Dataset entries:
/-- R53, R77, R60, R123: a press in a report that changes nothing else by its flags, to a record that is not UNKNOWN. It places or refreshes
the button hold in RUN, IDLE, DUE and STOPPING (`h`); a DUE record is evaluated with its hold in place, by its permission `w`, which is
AUTHORITY or HOLD where its effective authority `E` is 0 or 1 (that the evaluation falls within the report is log entry 15, DEDUCED); a stop under an authority of at
most 1 is overtaken. A STOPPED record is offered in class CALL, its entry numbered with the arrival count and dated with the time
base, or writes START MISSED where the queue is full or a KEEP-OFF hold bars it. In every other state the press has no effect beyond
the echo. The run state then acts, unless the press has changed the state. -/
def Obligations.PressActs : Prop :=
  ∀ (s : State) (l : Fin 4) (samples : List (BitVec 11)) (e : Exchange) (n E : Nat) (r g h : LoadRecord) (rep : Report),
    Canonical s → (s.lineAt l).exchange = some e → e.load = some n → s.load n = some r → r.line = l →
    r.address = e.address → judge e.address (receivedChars samples) = .valid rep → r.state ≠ .unknown →
    rep.button ≠ r.buttonTaken → (rep.localFlag = true ↔ r.state = .inLocal) → rep.isolatorOpen = r.isolatorHold →
    g = { r with
      missCount := 0
      baseline := some rep.strokes
      lastRun := some rep.run
      buttonTaken := rep.button
      figures :=
        { strokeSum := min 1023 (r.figures.strokeSum
            + match r.baseline with
              | none => 0
              | some b => (rep.strokes.toNat + 256 - b.toNat) % 256)
          largest := if 250 < rep.current then r.figures.largest else some (max (r.figures.largest.getD 0) rep.current)
          seen := true } } →
    h = { g with buttonHold := some r.tuning.buttonTime } → E = max s.authority (r.portStop.getD 0) →
    ∃ t, exec (.replyEnd l samples) s = .next t
      ∧ (r.state = .run ∨ r.state = .idle → n ∈ t.marks
        ∧ (rep.run ≠ .stopped → t.load n = some h)
        ∧ (rep.run = .stopped → ∃ r', t.load n = some r' ∧ HandedOn s.timeBase
          { h with
            state := .stopped, offSince := s.timeBase, blockReason := .none, portStop := none, idleClock := 0
            verifyEnd := none } r'))
      ∧ (r.state = .due → n ∈ t.marks
        ∧ (E = 0 → rep.run ≠ .stopped → t.load n = some { h with blockReason := .authority })
        ∧ (E = 1 → rep.run ≠ .stopped → t.load n = some { h with blockReason := .hold })
        ∧ ∀ w, w = (s.setLoad n h).permission n h →
          (w = .none → t.load n = some
            { h with
              state := .stopping, commanded := .stop, blockReason := .none, idleClock := 0
              verifyEnd := some (s.timeBase + r.tuning.stopVerify) })
          ∧ (w ≠ .none → rep.run ≠ .stopped → t.load n = some { h with blockReason := w })
          ∧ (w ≠ .none → rep.run = .stopped → ∃ r', t.load n = some r' ∧ HandedOn s.timeBase
            { h with
              state := .stopped, offSince := s.timeBase, blockReason := .none, portStop := none, idleClock := 0
              verifyEnd := none } r'))
      ∧ (r.state = .stopping → n ∈ t.marks
        ∧ (E ≤ 1 → t.load n = some
          { h with
            state := .run, commanded := .run, blockReason := .none, portStop := none, idleClock := 0, verifyEnd := none
            lastOutcome := some { operation := .stop, result := .overtaken, time := s.stamp } })
        ∧ (1 < E → rep.run ≠ .stopped → (rep.declined = false ∨ e.order.commanded ≠ .stop) → t.load n = some h)
        ∧ (1 < E → rep.run ≠ .stopped → rep.declined = true → e.order.commanded = .stop → t.load n = some
          { h with
            state := .run, commanded := .run, blockReason := .none, portStop := none, idleClock := 0, verifyEnd := none
            lastOutcome := some { operation := .stop, result := .declined, time := s.stamp } })
        ∧ (1 < E → rep.run = .stopped → ∃ r', t.load n = some r' ∧ HandedOn s.timeBase
          { h with
            state := .stopped, offSince := s.timeBase, blockReason := .none, portStop := none, idleClock := 0
            verifyEnd := none, lastOutcome := some { operation := .stop, result := .completed, time := s.stamp } } r'))
      ∧ (r.state = .stopped → n ∈ t.marks
        ∧ (s.keepOff n = false → s.queue.length < 32 →
          ∃ r', t.load n = some r' ∧ HandedOn s.timeBase (g.entering .queued s.timeBase) r'
            ∧ (r'.state = .queued → ∃ x ∈ t.queue, x.load = n ∧ x.cls = .call ∧ x.sequence = s.arrivals
                ∧ x.queuedAt = s.timeBase))
        ∧ (s.keepOff n = true ∨ 32 ≤ s.queue.length →
          (rep.run = .stopped ∨ rep.run = .coasting → ∃ r', t.load n = some r' ∧ HandedOn s.timeBase
            { g with lastOutcome := some { operation := .start, result := .missed, time := s.stamp } } r')
          ∧ (rep.run = .running ∨ rep.run = .accelerating → t.load n = some
            { g with
              state := .run, commanded := .run, runSince := s.timeBase, blockReason := .none, portStop := none
              idleClock := 0, verifyEnd := none
              lastOutcome := some { operation := .start, result := .missed, time := s.stamp } })))
      ∧ (r.state = .inLocal ∨ r.state = .fault → t.load n = some g)
      ∧ (r.state = .queued ∨ r.state = .starting → ∃ r', t.load n = some r' ∧ r'.buttonHold = r.buttonHold
          ∧ r'.buttonTaken = rep.button)
      ∧ (r.state = .retiring → ∀ r', t.load n = some r' → r'.buttonHold = r.buttonHold ∧ r'.buttonTaken = rep.button)

/-! ### What every step keeps -/

/-- The tables stay in their canonical form, the changed marks and the LIST CHANGED cursor name slots, TL stays below TH in every
record, no two live records name one drop, and the dependency graph keeps no cycle and no chain of more than four groups (R1, R3,
R9, R18, R19, R38, R106). A hold that leaves marks the slot it names, so the marks rest on the holds naming live records. -/
def Obligations.TableLawsKept : Prop :=
  ∀ s t : State, Canonical s → step s = .next t →
    Canonical t ∧ (ThresholdLaw s → ThresholdLaw t) ∧ (DropLaw s → DropLaw t) ∧ (GraphLaw s → GraphLaw t)
      ∧ (HoldLaw s → SlotLaw s → SlotLaw t)

/-- R122, R123, R124, R62: the queue keeps its room, its order of classes, one entry a load, and an entry exactly for each QUEUED load. -/
def Obligations.QueueLawKept : Prop := ∀ s t : State, Canonical s → QueueLaw s → step s = .next t → QueueLaw t

/-- R125, R126, R129: a feeder is STARTING with a load exactly when that load is in STARTING on it, and the starting weight sum stays
within the inrush limit unless at most one load is in STARTING. -/
def Obligations.FeederAndBudgetLawsKept : Prop :=
  ∀ s t : State, Canonical s → FeederLaw s → BudgetLaw s → step s = .next t → FeederLaw t ∧ BudgetLaw t

/-- R112, R57, R64: within each group at most one provider is in STOPPING. -/
def Obligations.PacingLawKept : Prop := ∀ s t : State, Canonical s → PacingLaw s → step s = .next t → PacingLaw t

/-- R62, R83, R123: no QUEUED or STARTING load carries a KEEP-OFF hold. -/
def Obligations.KeepOffLawKept : Prop := ∀ s t : State, Canonical s → KeepOffLaw s → step s = .next t → KeepOffLaw t

/-- R102, R114, R116: the raised provider of a RAISING group is in QUEUED or STARTING. -/
def Obligations.RaiseLawKept : Prop := ∀ s t : State, Canonical s → RaiseLaw s → step s = .next t → RaiseLaw t

/-- R73, R74, R21: every port hold names a live record that is not RETIRING, and no load carries more than three. -/
def Obligations.HoldLawKept : Prop := ∀ s t : State, Canonical s → HoldLaw s → step s = .next t → HoldLaw t

/-- R22, R152, R153, R154: each urgent list keeps at most eight addresses, each once, every address of it and every LOST drop stays in the
poll ring, and an exchange in flight polls the drop of a live record or of none. Between steps TXD is at mark and DE released on
every line: EXCHANGE_START takes a poll whole, which is the model's choice (log entry 12). -/
def Obligations.LineLawKept : Prop := ∀ s t : State, Canonical s → LineLaw s → step s = .next t → LineLaw t

/-- R97, R98, R100, R101: the plant authority stays the one that the clock, the windows and the wake guards give, whatever changes one of
them. -/
def Obligations.AuthorityLawKept : Prop :=
  ∀ s t : State, Canonical s → AuthorityLaw s → step s = .next t → AuthorityLaw t

/-- R6, R40, R45, R58, R63: the idle clock stays 0 outside IDLE and DUE, the block reason NONE outside DUE, the port stop request absent
outside DUE and STOPPING, and a verify timer runs exactly in STOPPING and STARTING. -/
def Obligations.RecordLawKept : Prop := ∀ s t : State, Canonical s → RecordLaw s → step s = .next t → RecordLaw t

/-! ### What each command leaves alone -/

/-- The frame of the part: each piece of it may change only by the commands and events whose rules write it (R8, R18, R19, R25, R76, R80,
R88, R89, R93 to R95, R98, R103, R104, R123, R125, R126, R135, R138, R140, R144, R149 to R155, R158 to R162, R170). A changed mark stays
until LIST CHANGED reports it; the rows that `quiet` names leave the queue, the arrival count, the feeders, the groups and the
states of the records as they are; an urgent list only grows, and a LOST set, an exchange in flight and the poll order keep still,
but by the rows named. An event of the part touches nothing of the port, and nothing but a transaction or a hardware reset what MISO
carried. The clauses on `nextHoldMinute` (log entry 9) and on `finishing` (log entry 23) are about
the model's own fields, and the lists `miso`, `txd` and `de` are its form of the three pins (log entries 11 and 12). What a row writes of each record is said by its own statement
and by RecordConfigurationKept. -/
def Obligations.EachRowWritesItsOwn : Prop :=
  ∀ (i : Instr) (s t : State), exec i s = .next t → i ≠ .hardwareReset →
    (i ≠ .timeBaseSecond → t.timeBase = s.timeBase)
    ∧ (i ≠ .holdMinute → t.nextHoldMinute = s.nextHoldMinute)
    ∧ (writesClock i = false → t.clock = s.clock)
    ∧ (i ≠ .setDayMap → t.dayMap = s.dayMap)
    ∧ (writesDayTypes i = false → t.todayOverride = s.todayOverride ∧ t.yesterday = s.yesterday)
    ∧ (i ≠ .setWindow → t.windows = s.windows)
    ∧ (writesAuthority i = false → t.authority = s.authority)
    ∧ (i ≠ .setPlant → t.period = s.period ∧ t.inrushLimit = s.inrushLimit ∧ t.settleTime = s.settleTime)
    ∧ (i ≠ .activityPeriodEnd → t.periodEnd = s.periodEnd)
    ∧ (writesSlots i = false → t.slotOutcomes = s.slotOutcomes ∧ ∀ n, t.load n = none ↔ s.load n = none)
    ∧ (i ≠ .listChanged → i ≠ .resetControl → t.listCursor = s.listCursor)
    ∧ (writesHolds i = false → t.holds = s.holds)
    ∧ (i ≠ .defineGroup → i ≠ .removeGroup → ∀ g, (t.group g).map (·.margin) = (s.group g).map (·.margin))
    ∧ (writesPlans i = false → t.plans = s.plans)
    ∧ (i ≠ .setLine → ∀ l, (t.lineAt l).enabled = (s.lineAt l).enabled ∧ (t.lineAt l).divisor = (s.lineAt l).divisor
        ∧ (t.lineAt l).replyWindow = (s.lineAt l).replyWindow ∧ (t.lineAt l).lossCount = (s.lineAt l).lossCount)
    ∧ (writesCounters i = false → ∀ l, (t.lineAt l).silent = (s.lineAt l).silent
        ∧ (t.lineAt l).framing = (s.lineAt l).framing ∧ (t.lineAt l).check = (s.lineAt l).check
        ∧ (t.lineAt l).stray = (s.lineAt l).stray ∧ (t.lineAt l).overflow = (s.lineAt l).overflow)
    ∧ (∀ l, i ≠ .exchangeStart l →
        (((t.lineAt l).txd = (s.lineAt l).txd ∧ (t.lineAt l).de = (s.lineAt l).de)
          ∨ ((i = .setLine ∨ i = .resetControl) ∧ (t.lineAt l).txd = [true] ∧ (t.lineAt l).de = [false]))
        ∧ (i ≠ .setLine → i ≠ .resetControl →
          (t.lineAt l).cursor = (s.lineAt l).cursor ∧ (t.lineAt l).pass = (s.lineAt l).pass))
    ∧ (i ≠ .setAttentionMask → t.mask = s.mask)
    ∧ (writesOverrun i = false → t.overrun = s.overrun)
    ∧ (isTransaction i = false → t.miso = s.miso) ∧ (s.misoNow = none → t.misoNow = none)
    ∧ (isTransaction i = false → i ≠ .readAttention → i ≠ .resetControl → t.finishing = s.finishing)
    ∧ (isEvent i = true → t.executing = s.executing ∧ t.answer = s.answer)
    ∧ (i ≠ .listChanged → ∀ n ∈ s.marks, n < 240 → n ∈ t.marks)
    ∧ (Canonical s → quiet i = true → t.queue = s.queue ∧ t.arrivals = s.arrivals ∧ t.feeders = s.feeders
        ∧ (i ≠ .removeGroup → t.groups = s.groups) ∧ ∀ n, s.load n ≠ none → t.stateOf n = s.stateOf n)
    ∧ (∀ l, i ≠ .exchangeStart l → i ≠ .replyWindowExpiry l → (∀ samples, i ≠ .replyEnd l samples) → i ≠ .setLine →
        i ≠ .resetControl →
        (t.lineAt l).exchange = (s.lineAt l).exchange
          ∨ (writesSlots i = true ∧ (t.lineAt l).exchange = (s.lineAt l).exchange.map (fun e => { e with load := none })))
    ∧ (writesSlots i = false → i ≠ .resetControl → ∀ l, (t.lineAt l).lost = (s.lineAt l).lost
        ∧ (i ≠ .exchangeStart l → (s.lineAt l).urgent <+: (t.lineAt l).urgent))

/-- R9, R11, R14, R15, R21, R46, R63, R153: a record that lives through a command or an event keeps its line and its drop address; its
feeder, weight and tuning change only by TUNE LOAD, its links by LINK LOAD or RETIRE LOAD, its membership by PLAN LOAD or RETIRE
LOAD; its start count goes up by 1 where it has entered STARTING, which commands RUN, and nowhere else; and where its commanded
state or its start count has changed its address is on the urgent list of its line, unless the line is off or the list is full. -/
def Obligations.RecordConfigurationKept : Prop :=
  ∀ (i : Instr) (s t : State) (n : Nat) (r r' : LoadRecord), exec i s = .next t → i ≠ .hardwareReset →
    s.load n = some r → t.load n = some r' →
    r'.line = r.line ∧ r'.address = r.address
    ∧ (i ≠ .tuneLoad → r'.feeder = r.feeder ∧ r'.weight = r.weight ∧ r'.tuning = r.tuning)
    ∧ (i ≠ .linkLoad → i ≠ .retireLoad →
        r'.provides = r.provides ∧ r'.drawsA = r.drawsA ∧ r'.drawsB = r.drawsB)
    ∧ (i ≠ .planLoad → i ≠ .retireLoad → r'.membership = r.membership)
    ∧ (r.state ≠ .starting → r'.state = .starting → r'.commanded = .run ∧ r'.startCount = r.startCount + 1)
    ∧ (r.state = .starting ∨ r'.state ≠ .starting → r'.startCount = r.startCount)
    ∧ (i ≠ .resetControl → r'.commanded ≠ r.commanded ∨ r'.startCount ≠ r.startCount →
        (t.lineAt r.line).enabled = true →
        r.address ∈ (t.lineAt r.line).urgent ∨ 8 ≤ (t.lineAt r.line).urgent.length)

What is being asked> From the records given above, copy all lines containing "buttonHold".

Written answer>
    h = { g with buttonHold := some r.tuning.buttonTime } → E = max s.authority (r.portStop.getD 0) →
      ∧ (r.state = .queued ∨ r.state = .starting → ∃ r', t.load n = some r' ∧ r'.buttonHold = r.buttonHold
      ∧ (r.state = .retiring → ∀ r', t.load n = some r' → r'.buttonHold = r.buttonHold ∧ r'.buttonTaken = rep.button)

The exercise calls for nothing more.